The 7 Best Dividend Stocks to Buy for Income Investors In July 2021 

Dividend Stocks

Increased concern over inflation and valuations have brought choppiness back to equity markets. As the stock market recovers from a volatile month of trading, investors have turned their attention towards more defensive stocks. For many market participants, dividend shares seem to be the most reasonable plays.

High-yield dividend stocks are prized among income investors, as they offer recurring income. While these stocks may not achieve the breathtaking capital gains of riskier growth stocks, they could provide a safe haven in volatile times.

Recent research led by Greg Filbeck of the Black School of Business at Penn State Behrend highlights how, “Dividend-yield strategies generate investor interest because they have historically offered better risk-adjusted performance.”

With that said, it may be the perfect time to add these best dividend stocks to your portfolio.

  • Abbott Laboratories (NYSE:ABT)
  • Becton Dickinson (NYSE:BDX)
  • Clorox (NYSE:CLX)
  • Ecolab  (NYSE:ECL)
  • Iron Mountain (NYSE:IRM)
  • Invesco Dow Jones Industrial Average Dividend ETF (NYSEARCA:DJD)
  • iShares International Select Dividend ETF (BATS:IDV)

Investors tend to prefer stocks that provide higher dividend yields. Over the long-run, dividends typically accumulate and grow by leaps and bounds, thanks to the magic of compounding. Some others might also choose to bet on high-growth companies that also distribute dividends, even though at lower rates.

Best Dividend Stocks to Buy: Abbott Laboratories (ABT)

Source: testing / Shutterstock.com

52-week range: $86.16 – $128.54

Dividend yield: 1.65%

Abbott Park, Illinois-based Abbott manufactures diversified line of health care products that include medical devices, diagnostic equipment, nutritional products, testing kits, and branded generic drugs.

The company reported first-quarter results in mid-April. First-quarter sales increased 35% year-over-year (YOY) to $10.5 billion. Global Covid-19 testing-related sales accounted for $2.2 billion in the first quarter. Net earnings skyrocketed to $1.79 billion, representing a whopping 218% increase from the prior-year period. Adjusted diluted earnings per share (EPS) was $1.32, reflecting a 103% YOY increase.

“We’re particularly pleased with the growing momentum of several recently launched products and continue to forecast more than 35 percent EPS growth for the year,” said CEO Robert B. Ford.

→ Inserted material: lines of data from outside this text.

theorem MatchesRow.setvCflags (v : BitVec 2) (imm : U16) : MatchesRow.Statement (.setvCflags v imm) :=
  (setv_fixed _ v imm).trans (by decide)

theorem MatchesRow.setvCflagsAdd (v : BitVec 2) (imm : U16) : MatchesRow.Statement (.setvCflagsAdd v imm) :=
  (setv_fixed _ v imm).trans (by decide)

theorem MatchesRow.setvCflagsRemove (v : BitVec 2) (imm : U16) : MatchesRow.Statement (.setvCflagsRemove v imm) :=
  (setv_fixed _ v imm).trans (by decide)

theorem MatchesRow.setfCutoff (imm : U16) : MatchesRow.Statement (.setfCutoff imm) :=
  (setf_fixed _ imm).trans (by decide)

theorem MatchesRow.setfRes (imm : U16) : MatchesRow.Statement (.setfRes imm) :=
  (setf_fixed _ imm).trans (by decide)

theorem MatchesRow.setfVol (imm : U16) : MatchesRow.Statement (.setfVol imm) :=
  (setf_fixed _ imm).trans (by decide)

theorem MatchesRow.setfMode (imm : U16) : MatchesRow.Statement (.setfMode imm) :=
  (setf_fixed _ imm).trans (by decide)

theorem MatchesRow.setfModeAdd (imm : U16) : MatchesRow.Statement (.setfModeAdd imm) :=
  (setf_fixed _ imm).trans (by decide)

theorem MatchesRow.setfModeRemove (imm : U16) : MatchesRow.Statement (.setfModeRemove imm) :=
  (setf_fixed _ imm).trans (by decide)

theorem MatchesRow.setfTargets (imm : U16) : MatchesRow.Statement (.setfTargets imm) :=
  (setf_fixed _ imm).trans (by decide)

theorem MatchesRow.setfTargetsAdd (imm : U16) : MatchesRow.Statement (.setfTargetsAdd imm) :=
  (setf_fixed _ imm).trans (by decide)

theorem MatchesRow.setfTargetsRemove (imm : U16) : MatchesRow.Statement (.setfTargetsRemove imm) :=
  (setf_fixed _ imm).trans (by decide)

theorem MatchesRow.frameLinearV0FreqLo (d : Byte) : MatchesRow.Statement (.frameLinearV0FreqLo d) :=
  (frame_fixed _ d).trans (by decide)

theorem MatchesRow.frameLinearV0FreqHi (d : Byte) : MatchesRow.Statement (.frameLinearV0FreqHi d) :=
  (frame_fixed _ d).trans (by decide)

theorem MatchesRow.frameLinearV0PwLo (d : Byte) : MatchesRow.Statement (.frameLinearV0PwLo d) :=
  (frame_fixed _ d).trans (by decide)

theorem MatchesRow.frameLinearV0PwHi (d : Byte) : MatchesRow.Statement (.frameLinearV0PwHi d) :=
  (frame_fixed _ d).trans (by decide)

theorem MatchesRow.frameLinearV0Control (d : Byte) : MatchesRow.Statement (.frameLinearV0Control d) :=
  (frame_fixed _ d).trans (by decide)

theorem MatchesRow.frameLinearV0AttackDecay (d : Byte) : MatchesRow.Statement (.frameLinearV0AttackDecay d) :=
  (frame_fixed _ d).trans (by decide)

theorem MatchesRow.frameLinearV0SustainRelease (d : Byte) : MatchesRow.Statement (.frameLinearV0SustainRelease d) :=
  (frame_fixed _ d).trans (by decide)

Abbott has recently focused on producing cheap Covid-19 self-tests. The company decreased its annual forecast due to declining demand for coronavirus testing. But even with the slowdown in coronavirus-testing sales, Abbott is poised to deliver double-digit growth this year. Market analysts are delighted to see revenue surging in its medical device business, as it used to account for a significant portion of total revenue before the pandemic.

The pharma stock is highly regarded as the group has increased dividends for almost five decades. ABT stock currently hovers around $113 per share, up 3% year-to-date (YTD). Forward P/E and P/S ratios stand at 25.58 and 5.31, respectively.

Becton Dickinson (BDX)

The front of a Becton Dickinson (BDX) office in Ontario, Canada.

Source: JHVEPhoto / Shutterstock.com

52-week range: $219.50 – $284.97

Dividend yield: 1.38%

New Jersey-headquartered Becton Dickinson is the world’s largest manufacturer and distributor of medical and surgical products such as needles, syringes, and sharps-disposal units. The company also manufactures diagnostic instruments and reagents, flow cytometry, and cell imaging systems.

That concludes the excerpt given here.